- Exercise:
Filter the data for lines with the word "none" and copy those lines.

[Dataset items]
/-- The track register one step on in direction d, mod 256. -/
def trackAfterStep (t : Byte) : StepDir → Byte
  | .inward => BitVec.ofNat 8 (t.toNat + 1)
  | .outward => BitVec.ofNat 8 (t.toNat + 255)

/-- The sector commands (R252 to R255). -/
def sectorRow (dir : XferDir) (multi l e sd x : Bool) : Instr :=
  match dir, multi with
  | .toHost, false => .fdcReadSec l e sd x
  | .toHost, true => .fdcReadSecMulti l e sd x
  | .toDisk, false => .fdcWriteSec l e sd x
  | .toDisk, true => .fdcWriteSecMulti l e sd x

/-- The track transfer commands (R257, R258). -/
def trackRow (dir : XferDir) (y e sd x : Bool) : Instr :=
  match dir with
  | .toHost => .fdcReadTrack y e sd x
  | .toDisk => .fdcWriteTrack y e sd x

/-- The controller a sector command acts on: a multi-sector command runs with multi = 1 (R253, R255). -/
def withMulti (multi : Bool) (f : Fdc) : Fdc := if multi then { f with multi := true } else f

/-- The image offset of R251. -/
def imageOffset (f : Fdc) (sector : Nat) : Nat :=
  (f.physTrack * 2 + f.side.toNat) * 4608 + (sector - 1) * 512

/-- What `SectorStart(dir)` does to the controller f (R251), in t after s. -/
def sectorStarted (dir : XferDir) (f : Fdc) (s t : State) : Prop :=
  if s.inputs.fdcReady = false then finishedWith f 0x00 s t
  else if dir = .toDisk ∧ s.inputs.fdcWp = true then finishedWith f 0x40 s t
  else if f.track.toNat = f.physTrack ∧ 1 ≤ f.sector.toNat ∧ f.sector.toNat ≤ 9 then
    waitsWith f { dir := dir, source := .image, offset := imageOffset f f.sector.toNat, length := 512 } s t
  else finishedWith f 0x10 s t

/-- A port with every field 0 (R40). -/
def zeroPort : UartPort :=
  { mode0 := 0, mode1 := 0, modePtr := 0, cmd := 0, status := 0, rxbuf := 0, txbuf := 0, txEn := false, rxEn := false }

/-- The state after `Reset(dev)` where it does not fault (R340 to R344). -/
def resetOf (d : Device) (s : State) : State :=
  match d with
  | .csr => { s with csr := { bits := 0 } }
  | .tmr =>
    { s with tmr := { c0 := { divider := 0, counter := 0 }, c1 := { divider := 0, counter := 0 },
                      c2 := { divider := 0, counter := 0 } } }
  | .uart =>
    { s with uart := { a := zeroPort, b := zeroPort, istat := 0, imask := 0, acr := 0, counterSet := 0,
                       counterValue := 0, counterEnabled := false } }
  | .fdc =>
    { s with fdc := { status := 0, cmd := 0, cmdType := .typeI, track := 0, sector := 0, data := 0, side := false,
                      drq := false, physTrack := 0, stepDir := .inward, phase := .idle, multi := false, xfer := none,
                      idField := ⟨0, 0, 0, 0, 0, 0⟩ } }
  | .nv => if s.nv.allocated then s else { s with nv := { bytes := [], allocated := true } }

/-- The n bytes at offset o as one number, byte o most significant (R290). -/
def bigEndian (m : Memory) (o n : Nat) : Nat :=
  ((List.range n).map fun j => (Memory.read m (o + j)).toNat * 256 ^ (n - 1 - j)).sum

/-- size/8 (R290). -/
def bytesOf (sz : AccSize) : Nat := sz.bits / 8

end Sys2Proof.Claims

open Sys2Proof Sys2Proof.Machine Sys2Proof.Claims

/-! ## Decoding and the step -/

/-- R90 to R97: decoding a well-formed operation's encoding gives the operation, for every operation and every
operand. -/
def Obligations.DecodeOfEncodeIsIdentity : Prop :=
  ∀ i : Instr, i.wellFormed = true → decode (encode i) = .instr i

/-- Whatever the decoder reads is well formed, and its encoding decodes to it again (R90 to R97). For a written value
wider than its access, which R74 excludes, this holds because the decoder cuts the value: the model's choice (log 10). -/
def Obligations.DecodedIsWellFormedAndReencodes : Prop :=
  ∀ (a : Access) (i : Instr), decode a = .instr i → i.wellFormed = true ∧ decode (encode i) = .instr i

/-- R90, R71: an access of a register device names no operation exactly where its offset lies outside the device's
window; every access in the other three formats names one. -/
def Obligations.OnlyOffsetsOutsideTheWindowAreRejected : Prop :=
  ∀ a : Access, (∃ e, decode a = .rejected e) ↔
    match a with
    | .bus .csr _ _ _ => False
    | .bus .uart sel _ _ => 16 ≤ sel.toNat % 128
    | .bus .tmr sel _ _ => 4 ≤ sel.toNat % 128
    | .bus .fdc sel _ _ => 4 ≤ sel.toNat % 128
    | .nv _ _ _ _ => False
    | .uartCmd _ _ => False
    | .fdcCmd _ => False

/-- Words written out from R91 to R97, one or two a family. -/
def Obligations.SampleWordsDecode : Prop :=
  decode (.bus .uart 0x82 .w8 0x05) = .instr (.uartWrCra .w8 0x05) ∧
  decode (.bus .uart 0x0F .w16 0) = .instr (.uartRdStop .w16) ∧
  decode (.bus .tmr 0x81 .w16 0x0102) = .instr (.tmrWrC1 .w16 0x0102) ∧
  decode (.bus .csr 0xCF .w8 0) = .instr (.csrSet 3 .w8 0) ∧
  decode (.bus .csr 0x0B .w8 0) = .instr (.csrRd false 2 .w8) ∧
  decode (.bus .fdc 0x80 .w8 0xA0) = .instr (.fdcWrCmd .w8 0xA0) ∧
  decode (.nv 0x80 4 .w16 0xABCD) = .instr (.nvWr 4 .w16 0xABCD) ∧
  decode (.uartCmd .b 0x21) = .instr (.uartCmdMisc2 .b false false false false true) ∧
  decode (.fdcCmd 0x70) = .instr (.fdcStepOut true false false 0) ∧
  decode (.fdcCmd 0xC2) = .instr (.fdcReadAddress false false true false)

/-- R2, R84: where the oldest operation issued is an access that decodes to i (a bus or NVRAM access, or a UART command
byte), the step is `exec i`, with the operation taken off the queue and nothing returned yet; a floppy command byte
is the write of it at FDC offset 0 (R97); with no operation issued the state persists (R325). -/
def Obligations.StepRunsTheDecodedAccess : Prop :=
  ∀ (s : State) (a : Access) (rest : List Op) (i : Instr),
    (s.pending = .access a :: rest → (∀ b, a ≠ .fdcCmd b) → decode a = .instr i →
      step s = exec i { s with pending := rest, returned := none }) ∧
    (∀ b, s.pending = .access (.fdcCmd b) :: rest →
      step s = exec (.fdcWrCmd .w8 (b.setWidth 32)) { s with pending := rest, returned := none }) ∧
    (s.pending = [] → step s = .next s)

/-- R243, R244: at the execution tick the step is `exec` of the command decoded from `fdc.cmd` (that `exec` of the row is
its execution is log 8); before it, one tick is counted; in IDLE and WAIT_DRQ nothing happens. EXEC(0) and a class IV
byte in `fdc.cmd` at that tick, which no run reaches, run by the model's choice (log 15). -/
def Obligations.FdcTickRunsTheCommandInCmd : Prop :=
  ∀ (s : State) (rest : List Op), s.pending = .service .fdc :: rest →
    (∀ n i, n ≤ 1 → s.fdc.phase = .exec n → decode (.fdcCmd s.fdc.cmd) = .instr i →
      step s = exec i { s with pending := rest, returned := none }) ∧
    (∀ n, 1 < n → s.fdc.phase = .exec n →
      step s = .next { s with pending := rest, returned := none, fdc := { s.fdc with phase := .exec (n - 1) } }) ∧
    ((s.fdc.phase = .idle ∨ s.fdc.phase = .waitDrq) →
      step s = .next { s with pending := rest, returned := none })

/-- R83, R310: an access of a register device outside its window changes nothing, and a read of one returns 0. -/
def Obligations.AccessOutsideTheWindowDoesNothing : Prop :=
  ∀ (s : State) (dev : RegDevice) (sel : Byte) (sz : AccSize) (v : Word) (e : DecodeError) (rest : List Op),
    s.pending = .access (.bus dev sel sz v) :: rest → decode (.bus dev sel sz v) = .rejected e →
    ∃ t, step s = .next t ∧ t = { s with pending := rest, returned := t.returned } ∧
      if sel.getLsbD 7 then t.returned = none else answers t sz 0

/-- R70: an access at a physical address in the window of a device, and of no other, is the device's access at the
offset `pa − base`; one outside every window never reaches the block. The first address alone decides, also for an
access that runs past the window's end: the model's choice (log 14). -/
def Obligations.PhysicalAccessIsRouted : Prop :=
  ∀ (s : State) (dir : AccessDir) (pa : Nat) (sz : AccSize) (v : Word) (rest : List Op),
    s.pending = .phys dir pa sz v :: rest →
    (∀ dev rd, (∀ d, inWindow s.params d pa = true ↔ d = dev) →
      (dev, rd) ∈ [(Device.csr, RegDevice.csr), (.tmr, .tmr), (.uart, .uart), (.fdc, .fdc)] →
      ∃ sel : Byte, sel.toNat = (if dir = .write then 128 else 0) + (pa - windowBase s.params dev) ∧
        step s = step { s with pending := .access (.bus rd sel sz v) :: rest }) ∧
    ((∀ d, inWindow s.params d pa = true ↔ d = .nv) →
      ∃ sel : Byte, sel.toNat = (if dir = .write then 128 else 0) ∧
        step s = step { s with pending := .access (.nv sel (pa - s.params.nvramBase) sz v) :: rest }) ∧
    ((∀ d, inWindow s.params d pa = false) → step s = .next { s with pending := rest, returned := none })

/-- R310, R311, R10: no step refuses, and a step faults only in an NVRAM access, the first reset of the NVRAM (the store
not yet allocated), a load or a save. A host stops on NV_ALLOC alone: after another fault it goes on from the state
before the operation, the operation off the queue and nothing returned (log 11). -/
def Obligations.OnlyTheStoreFaults : Prop :=
  ∀ s : State,
    (∀ r, step s ≠ .refused r) ∧
    (∀ f, step s = .fault f → ∃ op, s.pending.head? = some op ∧
      ((∃ sel off sz v, op = .access (.nv sel off sz v)) ∨
        (∃ dir pa sz v, op = .phys dir pa sz v ∧ inWindow s.params .nv pa = true) ∨
        (op = .reset .nv ∧ s.nv.allocated = false) ∨ (∃ image, op = .nvLoad image) ∨ op = .nvSave)) ∧
    (∀ f, step s = .fault f →
      stepOn s = if f = .nvAlloc then .fault f else .next { s with pending := s.pending.tail, returned := none })

/-! ## CSR -/

/-- R121: CSR.RD returns the named cause in bit 0, at every size and either window, and changes nothing. -/
def Obligations.CsrReadReturnsTheCause : Prop :=
  ∀ (s : State) (w : Bool) (k : BitVec 4) (sz : AccSize),
    readDecodes .csr (64 * w.toNat + 4 * k.toNat + 3) sz (.csrRd w k sz) ∧ ∃ t,
    exec (.csrRd w k sz) s = .next t ∧ t = { s with returned := t.returned } ∧
    answers t sz (if s.csr.bits.getLsbD k.toNat then 1 else 0)

/-- R124, R125: CSR.CLR clears and CSR.SET sets the named cause whatever the size and payload; no other cause, no
other field and no event. -/
def Obligations.CsrWritesChangeOneCause : Prop :=
  ∀ (s : State) (k : BitVec 4) (sz : AccSize) (v : Word),
    writeDecodes .csr (0x80 + 4 * k.toNat + 3) sz v (.csrClr k sz) ∧
    writeDecodes .csr (0xC0 + 4 * k.toNat + 3) sz v (.csrSet k sz) ∧
    (∃ t, exec (.csrClr k sz v) s = .next t ∧ t = { s with csr := t.csr } ∧
      isWithBit s.csr.bits t.csr.bits k.toNat false) ∧
    (∃ t, exec (.csrSet k sz v) s = .next t ∧ t = { s with csr := t.csr } ∧
      isWithBit s.csr.bits t.csr.bits k.toNat true)

/-- E1: a write at a cause's set offset and then a read at its offset in either window returns 1, whatever the payload;
a write at its clear offset and then a read returns 0. -/
def Obligations.CsrSetOrClearThenReadBack : Prop :=
  ∀ (s : State) (k : Fin 16) (w : Bool) (wsz rsz : AccSize) (v : Word) (rest : List Op),
    (s.pending = .access (.bus .csr (BitVec.ofNat 8 (0xC0 + 4 * k + 3)) wsz v) ::
        .access (.bus .csr (BitVec.ofNat 8 (64 * w.toNat + 4 * k + 3)) rsz 0) :: rest →
      ∃ t, Sys2Proof.core.run 2 s = .next t ∧ answers t rsz 1 ∧ t.pending = rest) ∧
    (s.pending = .access (.bus .csr (BitVec.ofNat 8 (0x80 + 4 * k + 3)) wsz v) ::
        .access (.bus .csr (BitVec.ofNat 8 (64 * w.toNat + 4 * k + 3)) rsz 0) :: rest →
      ∃ t, Sys2Proof.core.run 2 s = .next t ∧ answers t rsz 0 ∧ t.pending = rest)

/-- R122, R142, R180, R182, R184, R185, R188, R190, R191: the reserved, unimplemented and unmapped reads return 0 and
change nothing. -/
def Obligations.ReservedReadsReturnZero : Prop :=
  ∀ (s : State) (sz : AccSize) (x : BitVec 5) (dev : RegDevice) (sel : Nat) (i : Instr),
    (dev, sel, i) ∈ reservedReads x sz →
    readDecodes dev sel sz i ∧ ∃ t, exec i s = .next t ∧ t = { s with returned := t.returned } ∧ answers t sz 0

/-- R126, R144, R195, R203, R206 to R209: the reserved, unimplemented and unmapped writes change nothing. -/
def Obligations.UnimplementedWritesChangeNothing : Prop :=
  ∀ (s : State) (sz : AccSize) (v : Word) (x : BitVec 5) (dev : RegDevice) (sel : Nat) (op : Word → Instr),
    (dev, sel, op) ∈ unimplementedWrites x sz →
    writeDecodes dev sel sz v op ∧ exec (op v) s = .next s

/-- R22, R38, R6: no step changes the parameters or takes an event out of the history, and a step that is no CSR
access, no access at a physical address and no CSR reset changes no cause but 2 and 3. -/
def Obligations.StepOnlyAddsHistoryAndDrivesTwoCauses : Prop :=
  ∀ (s t : State), step s = .next t →
    t.params = s.params ∧ (∃ evs, t.history = s.history ++ evs) ∧
    ((∀ op, s.pending.head? = some op →
        (∀ sel sz v, op ≠ .access (.bus .csr sel sz v)) ∧ (∀ dir pa sz v, op ≠ .phys dir pa sz v) ∧
          op ≠ .reset .csr) →
      ∀ k, k ≠ 2 → k ≠ 3 → t.csr.bits.getLsbD k = s.csr.bits.getLsbD k)

/-! ## Timer -/

/-- R141: a channel read returns the low byte of its counter at every size and changes nothing. -/
def Obligations.TimerReadReturnsLowByte : Prop :=
  ∀ (s : State) (c : Fin 3) (sz : AccSize), readDecodes .tmr c sz (tmrReadOp c sz) ∧ ∃ t,
    exec (tmrReadOp c sz) s = .next t ∧ t = { s with returned := t.returned } ∧
    answers t sz ((chan s.tmr c).counter.toNat % 256)

/-- R143: a load of a value of the access's size (R9) puts its low 16 bits into the channel's divider and counter; no
other channel, no other field. -/
def Obligations.TimerLoadSetsDividerAndCounter : Prop :=
  ∀ (s : State) (c : Fin 3) (sz : AccSize) (v : Word), v.toNat < 2 ^ sz.bits →
    writeDecodes .tmr (0x80 + c) sz v (tmrLoadOp c sz) ∧ ∃ t,
    exec (tmrLoadOp c sz v) s = .next t ∧ t = { s with tmr := t.tmr } ∧
    (chan t.tmr c).divider.toNat = v.toNat % 65536 ∧
    (chan t.tmr c).counter = (chan t.tmr c).divider ∧
    ∀ d, d ≠ c → chan t.tmr d = chan s.tmr d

- Solution:
                      drq := false, physTrack := 0, stepDir := .inward, phase := .idle, multi := false, xfer := none,
      step s = exec i { s with pending := rest, returned := none }) ∧
      step s = exec (.fdcWrCmd .w8 (b.setWidth 32)) { s with pending := rest, returned := none }) ∧
      step s = exec i { s with pending := rest, returned := none }) ∧
      step s = .next { s with pending := rest, returned := none, fdc := { s.fdc with phase := .exec (n - 1) } }) ∧
      step s = .next { s with pending := rest, returned := none })
      if sel.getLsbD 7 then t.returned = none else answers t sz 0
    ((∀ d, inWindow s.params d pa = false) → step s = .next { s with pending := rest, returned := none })
      stepOn s = if f = .nvAlloc then .fault f else .next { s with pending := s.pending.tail, returned := none })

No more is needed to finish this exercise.